- [Work task]:
Below are lines of data; count those containing the word "ofBits" and write nothing but the number.

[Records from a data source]
-- ==== Sys2Proof/Laws/Encoding.lean ====
section
/-! SUPPORT. Reading back the fields that the encoder writes. -/

namespace Sys2Proof

/-! ## Slices of an append -/

theorem slice_hi {n m : Nat} (x : BitVec n) (y : BitVec m) {i k : Nat} (h : m ≤ i) :
    (x ++ y).extractLsb' i k = x.extractLsb' (i - m) k := by
  apply BitVec.eq_of_getLsbD_eq
  intro j hj
  have h' : ¬ i + j < m := by omega
  simp only [BitVec.getLsbD_extractLsb', BitVec.getLsbD_append, h']
  simp [show i + j - m = i - m + j by omega]

theorem slice_lo {n m : Nat} (x : BitVec n) (y : BitVec m) {i k : Nat} (h : i + k ≤ m) :
    (x ++ y).extractLsb' i k = y.extractLsb' i k := by
  apply BitVec.eq_of_getLsbD_eq
  intro j hj
  have h' : i + j < m := by omega
  simp [BitVec.getLsbD_extractLsb', BitVec.getLsbD_append, h']

theorem slice_all {n : Nat} (x : BitVec n) : x.extractLsb' 0 n = x := by
  apply BitVec.eq_of_getLsbD_eq
  intro j hj
  simp [BitVec.getLsbD_extractLsb', hj]

theorem slice_split {n : Nat} (x : BitVec n) (i j k : Nat) :
    x.extractLsb' (i + k) j ++ x.extractLsb' i k = x.extractLsb' i (j + k) := by
  apply BitVec.eq_of_getLsbD_eq
  intro b hb
  simp only [BitVec.getLsbD_append, BitVec.getLsbD_extractLsb']
  by_cases h : b < k
  · simp [h, hb]
  · have h1 : b - k < j := by omega
    simp [h, hb, h1, show i + k + (b - k) = i + b by omega]

theorem slice36 (d : BitVec 36) : d.extractLsb' 18 18 ++ d.extractLsb' 0 18 = d := by
  have := slice_split d 0 18 18
  simp only [Nat.zero_add] at this
  rw [this, slice_all]

theorem slice_pair {n m k : Nat} (x : BitVec n) (y : BitVec m) (z : BitVec k) :
    (x ++ y ++ z).extractLsb' 0 (m + k) = y ++ z := by
  rw [← slice_split _ 0 m k, slice_hi _ _ (by omega : k ≤ 0 + k), slice_lo _ _ (by omega : 0 + k ≤ k), slice_all]
  simp only [Nat.zero_add, Nat.sub_self]
  rw [slice_lo _ _ (by omega : 0 + m ≤ m), slice_all]

theorem bit_hi {n m : Nat} (x : BitVec n) (y : BitVec m) {i : Nat} (h : m ≤ i) :
    (x ++ y).getLsbD i = x.getLsbD (i - m) := by
  have h' : ¬ i < m := by omega
  simp [BitVec.getLsbD_append, h']

theorem bit_lo {n m : Nat} (x : BitVec n) (y : BitVec m) {i : Nat} (h : i < m) :
    (x ++ y).getLsbD i = y.getLsbD i := by
  simp [BitVec.getLsbD_append, h]

theorem bit_ofBool (b : Bool) : (BitVec.ofBool b).getLsbD 0 = b := by cases b <;> rfl

/-! ## The word -/

variable (op : BitVec 8) (fn : BitVec 6) (c : Ctl) (d a b x : BitVec 18)

theorem mkWord_op : (mkWord op fn c d a b x).extractLsb' 88 8 = op := by
  unfold mkWord
  simp only [slice_hi, slice_all, Nat.reduceLeDiff, Nat.reduceSub]

theorem mkWord_fn : (mkWord op fn c d a b x).extractLsb' 82 6 = fn := by
  unfold mkWord
  simp (disch := decide) only [slice_hi, slice_lo, slice_all, Nat.reduceSub]

theorem mkWord_guard : (mkWord op fn c d a b x).extractLsb' 78 4 = BitVec.ofBool c.neg ++ c.p := by
  unfold mkWord
  simp only [slice_hi, Nat.reduceLeDiff, Nat.reduceSub]
  exact slice_pair _ _ _

theorem mkWord_neg : (mkWord op fn c d a b x).getLsbD 81 = c.neg := by
  unfold mkWord
  rw [bit_hi, bit_hi, bit_hi, bit_hi, bit_hi, bit_hi, bit_lo] <;> first | omega | exact bit_ofBool _

theorem mkWord_p : (mkWord op fn c d a b x).extractLsb' 78 3 = c.p := by
  unfold mkWord
  simp (disch := decide) only [slice_hi, slice_lo, slice_all, Nat.reduceSub]

theorem mkWord_h : (mkWord op fn c d a b x).extractLsb' 72 6 = c.h := by
  unfold mkWord
  simp (disch := decide) only [slice_hi, slice_lo, slice_all, Nat.reduceSub]

theorem mkWord_d : (mkWord op fn c d a b x).extractLsb' 54 18 = d ||| (BitVec.ofBool c.chl ++ 0#17) := by
  unfold mkWord
  simp (disch := decide) only [slice_hi, slice_lo, slice_all, Nat.reduceSub]

theorem mkWord_a : (mkWord op fn c d a b x).extractLsb' 36 18 = a := by
  unfold mkWord
  simp (disch := decide) only [slice_hi, slice_lo, slice_all, Nat.reduceSub]

theorem mkWord_b : (mkWord op fn c d a b x).extractLsb' 18 18 = b := by
  unfold mkWord
  simp (disch := decide) only [slice_hi, slice_lo, slice_all, Nat.reduceSub]

theorem mkWord_x : (mkWord op fn c d a b x).extractLsb' 0 18 = x := by
  unfold mkWord
  simp (disch := decide) only [slice_lo, slice_all]

theorem mkWord_71 : (mkWord op fn c d a b x).getLsbD 71 = (d.getLsbD 17 || c.chl) := by
  have h : (mkWord op fn c d a b x).getLsbD 71 = ((mkWord op fn c d a b x).extractLsb' 54 18).getLsbD 17 := by
    simp [BitVec.getLsbD_extractLsb']
  rw [h, mkWord_d, BitVec.getLsbD_or, bit_hi _ _ (by omega : 17 ≤ 17)]
  rw [Nat.sub_self, bit_ofBool]

/-- Guard and hints read back: bit 71 belongs to D, unless the instruction is a memory instruction, whose D has a
zero there (R21). -/
theorem mkWord_ctl (mem : Bool) (hd : mem = true → d.getLsbD 17 = false) (hc : mem = false → c.chl = false) :
    ctlOf mem (mkWord op fn c d a b x) = c := by
  obtain ⟨neg, p, h, chl⟩ := c
  unfold ctlOf
  rw [mkWord_neg, mkWord_p, mkWord_h, mkWord_71]
  cases mem
  · simp at hc; simp [hc]
  · rw [hd rfl]; rfl

theorem or_zero_top (d : BitVec 18) : d ||| (BitVec.ofBool false ++ 0#17) = d := by
  apply BitVec.eq_of_getLsbD_eq
  intro i hi
  rw [BitVec.getLsbD_or]
  have : (BitVec.ofBool false ++ 0#17).getLsbD i = false := by
    rw [BitVec.getLsbD_append]
    split <;> simp
  rw [this, Bool.or_false]

theorem clear_top (d : BitVec 18) (e : Bool) (h : d.getLsbD 17 = false) :
    (d ||| (BitVec.ofBool e ++ 0#17)) &&& 0x1FFFF#18 = d := by
  apply BitVec.eq_of_getLsbD_eq
  intro i hi
  have hm : (0x1FFFF#18).getLsbD i = decide (i < 17) := by
    revert i; decide
  rw [BitVec.getLsbD_and, BitVec.getLsbD_or, hm, BitVec.getLsbD_append]
  by_cases h' : i < 17
  · simp [h']
  · have : i = 17 := by omega
    subst this; rw [h]; simp

/-- The fields read back (R17). -/
theorem mkWord_fields (mem : Bool) (hd : mem = true → d.getLsbD 17 = false) (hc : mem = false → c.chl = false) :
    Fields.ofWord mem (mkWord op fn c d a b x) = ⟨op.toNat, fn, d, a, b, x⟩ := by
  unfold Fields.ofWord
  rw [mkWord_op, mkWord_fn, mkWord_d, mkWord_a, mkWord_b, mkWord_x]
  cases mem
  · simp only [Bool.false_eq_true, if_false]; rw [hc rfl, or_zero_top]
  · simp only [if_true]; rw [clear_top d c.chl (hd rfl)]

/-! ## The two words with a 64-bit displacement (R27) -/

/-- The word of a transfer with a 64-bit displacement. -/
def longWord (op : BitVec 8) (neg : Bool) (p : BitVec 3) (h : BitVec 6) (e : BitVec 64) (l : BitVec 6) : IWord :=
  op ++ 0#6 ++ BitVec.ofBool neg ++ p ++ h ++ e ++ l ++ 0#2

section
variable (op : BitVec 8) (neg : Bool) (p : BitVec 3) (h : BitVec 6) (e : BitVec 64) (l : BitVec 6)

theorem long_op : (longWord op neg p h e l).extractLsb' 88 8 = op := by
  unfold longWord
  simp (disch := decide) only [slice_hi, slice_lo, slice_all, Nat.reduceSub]

theorem long_guard : (longWord op neg p h e l).extractLsb' 78 4 = BitVec.ofBool neg ++ p := by
  unfold longWord
  simp (disch := decide) only [slice_hi, Nat.reduceSub]
  exact slice_pair _ _ _

theorem long_neg : (longWord op neg p h e l).getLsbD 81 = neg := by
  unfold longWord
  simp (disch := decide) only [bit_hi, bit_lo, bit_ofBool, Nat.reduceSub]

theorem long_p : (longWord op neg p h e l).extractLsb' 78 3 = p := by
  unfold longWord
  simp (disch := decide) only [slice_hi, slice_lo, slice_all, Nat.reduceSub]

theorem long_h : (longWord op neg p h e l).extractLsb' 72 6 = h := by
  unfold longWord
  simp (disch := decide) only [slice_hi, slice_lo, slice_all, Nat.reduceSub]

theorem long_e : (longWord op neg p h e l).extractLsb' 8 64 = e := by
  unfold longWord
  simp (disch := decide) only [slice_hi, slice_lo, slice_all, Nat.reduceSub]

theorem long_l : (longWord op neg p h e l).extractLsb' 2 6 = l := by
  unfold longWord
  simp (disch := decide) only [slice_hi, slice_lo, slice_all, Nat.reduceSub]

end

/-! ## Fields -/

theorem mods_s (n : BitVec 6) (m : Mods) : Mods.ofField (0#3 ++ n ++ m.bits ++ 0#3) = m := by
  obtain ⟨hs, swz, neg, abs⟩ := m
  unfold Mods.ofField Mods.bits
  simp (disch := decide) only [slice_hi, slice_lo, slice_all, bit_hi, bit_lo, bit_ofBool, Nat.reduceSub]

theorem mods_v (n : BitVec 5) (m : Mods) : Mods.ofField (1#3 ++ 0#1 ++ n ++ m.bits ++ 0#3) = m := by
  obtain ⟨hs, swz, neg, abs⟩ := m
  unfold Mods.ofField Mods.bits
  simp (disch := decide) only [slice_hi, slice_lo, slice_all, bit_hi, bit_lo, bit_ofBool, Nat.reduceSub]

/-- An operand field reads back; x holds the low bits of a 32-bit immediate (R22, R23, R27). -/
theorem ofField_field (o : Operand) (x : BitVec 18) (h : ∀ i, o = .immW i → x = o.xlow) :
    Operand.ofField o.field x = o := by
  cases o with
  | s n m =>
      simp only [Operand.field, Operand.ofField, mods_s]
      simp (disch := decide) only [slice_hi, slice_lo, slice_all, Nat.reduceSub]
      rfl
  | v n m =>
      simp only [Operand.field, Operand.ofField, mods_v]
      simp (disch := decide) only [slice_hi, slice_lo, slice_all, Nat.reduceSub]
      rfl
  | q n =>
      simp only [Operand.field, Operand.ofField]
      simp (disch := decide) only [slice_hi, slice_lo, slice_all, Nat.reduceSub]
      rfl
  | pm n =>
      simp only [Operand.field, Operand.ofField]
      simp (disch := decide) only [slice_hi, slice_lo, slice_all, Nat.reduceSub]
      rfl
  | acc n =>
      simp only [Operand.field, Operand.ofField]
      simp (disch := decide) only [slice_hi, slice_lo, slice_all, Nat.reduceSub]
      rfl
  | port n =>
      simp only [Operand.field, Operand.ofField]
      simp (disch := decide) only [slice_hi, slice_lo, slice_all, Nat.reduceSub]
      rfl
  | imm i =>
      simp only [Operand.field, Operand.ofField]
      simp (disch := decide) only [slice_hi, slice_lo, slice_all, bit_hi, bit_lo, Nat.reduceSub]
      rfl
  | immW i =>
      rw [h i rfl]
      simp only [Operand.field, Operand.ofField, Operand.xlow]
      simp (disch := decide) only [slice_hi, slice_lo, slice_all, bit_hi, bit_lo, Nat.reduceSub]
      have := slice_split i 0 14 18
      simp only [Nat.zero_add] at this
      rw [this, slice_all]
      rfl
  | none => rfl

theorem fmt_ofCode (f : Fmt) : Fmt.ofCode f.code = some f := by cases f <;> rfl

theorem rel_ofCode (r : Rel) : Rel.ofCode r.code = some r := by cases r <;> rfl

theorem scope_ofCode (s : Scope) : Scope.ofCode s.code = some s := by cases s <;> rfl

theorem fnT_fmt (f : Fmt) (sat : Bool) : Fmt.ofCode ((fnT f sat).extractLsb' 0 5) = some f := by
  unfold fnT
  rw [slice_lo _ _ (by decide), slice_all, fmt_ofCode]

theorem fnT_sat (f : Fmt) (sat : Bool) : (fnT f sat).getLsbD 5 = sat := by
  unfold fnT
  rw [bit_hi _ _ (by decide)]
  exact bit_ofBool sat

theorem fnC_rel (r : Rel) (n : Bool) : Rel.ofCode ((fnC r n).extractLsb' 3 3) = some r := by
  unfold fnC
  simp (disch := decide) only [slice_hi, slice_all, Nat.reduceSub]
  exact rel_ofCode r

theorem fnC_nat (r : Rel) (n : Bool) : (fnC r n).getLsbD 2 = n := by
  unfold fnC
  simp (disch := decide) only [bit_hi, bit_lo, Nat.reduceSub]
  exact bit_ofBool n

theorem fnA_op (op : BitVec 3) (s : Scope) : (fnA op s).extractLsb' 3 3 = op := by
  unfold fnA
  simp (disch := decide) only [slice_hi, slice_all, Nat.reduceSub]

theorem fnA_scope (op : BitVec 3) (s : Scope) : Scope.ofCode ((fnA op s).extractLsb' 0 3) = some s := by
  unfold fnA
  rw [slice_lo _ _ (by decide), slice_all, scope_ofCode]

theorem vx_ofBits (x : VX) : VX.ofBits x.bits = x := by
  obtain ⟨msk, mn, mz, rm, aux, wd, sel⟩ := x
  unfold VX.ofBits VX.bits
  simp (disch := decide) only [slice_hi, slice_lo, slice_all, bit_hi, bit_lo, bit_ofBool, Nat.reduceSub]

theorem sField_n (n : BitVec 6) : (sField n).extractLsb' 9 6 = n := by
  unfold sField
  simp (disch := decide) only [slice_hi, slice_lo, slice_all, Nat.reduceSub]

theorem vField_n (n : BitVec 5) : (vField n).extractLsb' 9 5 = n := by
  unfold vField
  simp (disch := decide) only [slice_hi, slice_lo, slice_all, Nat.reduceSub]

theorem srcField_n (a : SSrc) : (srcField a).extractLsb' 9 6 = a.n := by
  unfold srcField
  simp (disch := decide) only [slice_hi, slice_lo, slice_all, Nat.reduceSub]

theorem srcField_swz (a : SSrc) : (srcField a).extractLsb' 5 3 = a.swz := by
  unfold srcField
  simp (disch := decide) only [slice_hi, slice_lo, slice_all, Nat.reduceSub]

theorem vsField_n (n : BitVec 5) (m : BitVec 3) : (vsField n m).extractLsb' 9 5 = n := by
  unfold vsField
  simp (disch := decide) only [slice_hi, slice_lo, slice_all, Nat.reduceSub]

theorem vsField_swz (n : BitVec 5) (m : BitVec 3) : (vsField n m).extractLsb' 5 3 = m := by
  unfold vsField
  simp (disch := decide) only [slice_hi, slice_lo, slice_all, Nat.reduceSub]

theorem qField_n (n : BitVec 3) : (qField n).extractLsb' 9 3 = n := by
  unfold qField
  simp (disch := decide) only [slice_hi, slice_lo, slice_all, Nat.reduceSub]

theorem pField_n (n : BitVec 3) : (pField n).extractLsb' 9 3 = n := by
  unfold pField
  simp (disch := decide) only [slice_hi, slice_lo, slice_all, Nat.reduceSub]

theorem mField_n (n : BitVec 3) : (mField n).extractLsb' 9 3 = n := by
  unfold mField
  simp (disch := decide) only [slice_hi, slice_lo, slice_all, Nat.reduceSub]

theorem accField_n (n : BitVec 2) : (accField n).extractLsb' 9 2 = n := by
  unfold accField
  simp (disch := decide) only [slice_hi, slice_lo, slice_all, Nat.reduceSub]

theorem cmdField_n (n : BitVec 3) : (cmdField n).extractLsb' 9 3 = n := by
  unfold cmdField
  simp (disch := decide) only [slice_hi, slice_lo, slice_all, Nat.reduceSub]

theorem resField_n (n : BitVec 3) : (resField n).extractLsb' 9 3 = n := by
  unfold resField
  simp (disch := decide) only [slice_hi, slice_lo, slice_all, Nat.reduceSub]

/-- A 32-bit immediate in B and X reads back (R27). -/
theorem immW_i32 (i : BitVec 32) :
    ((Operand.immW i).field.extractLsb' 0 14 ++ (Operand.immW i).xlow : BitVec 32) = i := by
  simp only [Operand.field, Operand.xlow]
  simp (disch := decide) only [slice_lo, slice_all]
  have := slice_split i 0 14 18
  simp only [Nat.zero_add] at this
  rw [this, slice_all]

/-! ## The round trip -/

theorem guard_ne (neg : Bool) (p : BitVec 3) (h : (neg && decide (p = 0)) = false) :
    ¬ (BitVec.ofBool neg ++ p = 8#4) := by
  revert neg p; decide

/-- The fields of a well-formed instruction are legal. -/
theorem wf_form {i : Instr} (c : Ctl) (hc : i.ctl? = some c) (hw : i.wf = true) : i.formOk = true := by
  unfold Instr.wf at hw
  rw [hc] at hw
  simp only [Bool.and_eq_true] at hw
  exact hw.2

/-- Outside the memory instructions, bit 71 is no hint (R21). -/
theorem chl_false {i : Instr} (c : Ctl) (hc : i.ctl? = some c) (hw : i.wf = true) (h0 : i.isMem = false) :
    c.chl = false := by
  unfold Instr.wf at hw
  rw [hc] at hw
  simp only [Ctl.ok, Bool.and_eq_true, h0, Bool.false_or, Bool.not_eq_true'] at hw
  exact hw.1.2

/-- A word whose candidate is the well-formed instruction it encodes decodes to it. -/
theorem decode_encode_of (i : Instr) (c : Ctl) (hc : i.ctl? = some c) (hw : i.wf = true)
    (hg : (encode i).extractLsb' 78 4 = BitVec.ofBool c.neg ++ c.p) (h : candidate (encode i) = some i) :
    decode (encode i) = .ok i := by
  have hok : (c.neg && decide (c.p = 0)) = false := by
    unfold Instr.wf at hw
    rw [hc] at hw
    simp only [Ctl.ok, Bool.and_eq_true, Bool.not_eq_true'] at hw
    exact hw.1.1
  unfold decode
  rw [hg, if_neg (guard_ne _ _ hok), h]
  simp [hw]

- [Solved exercise]:
2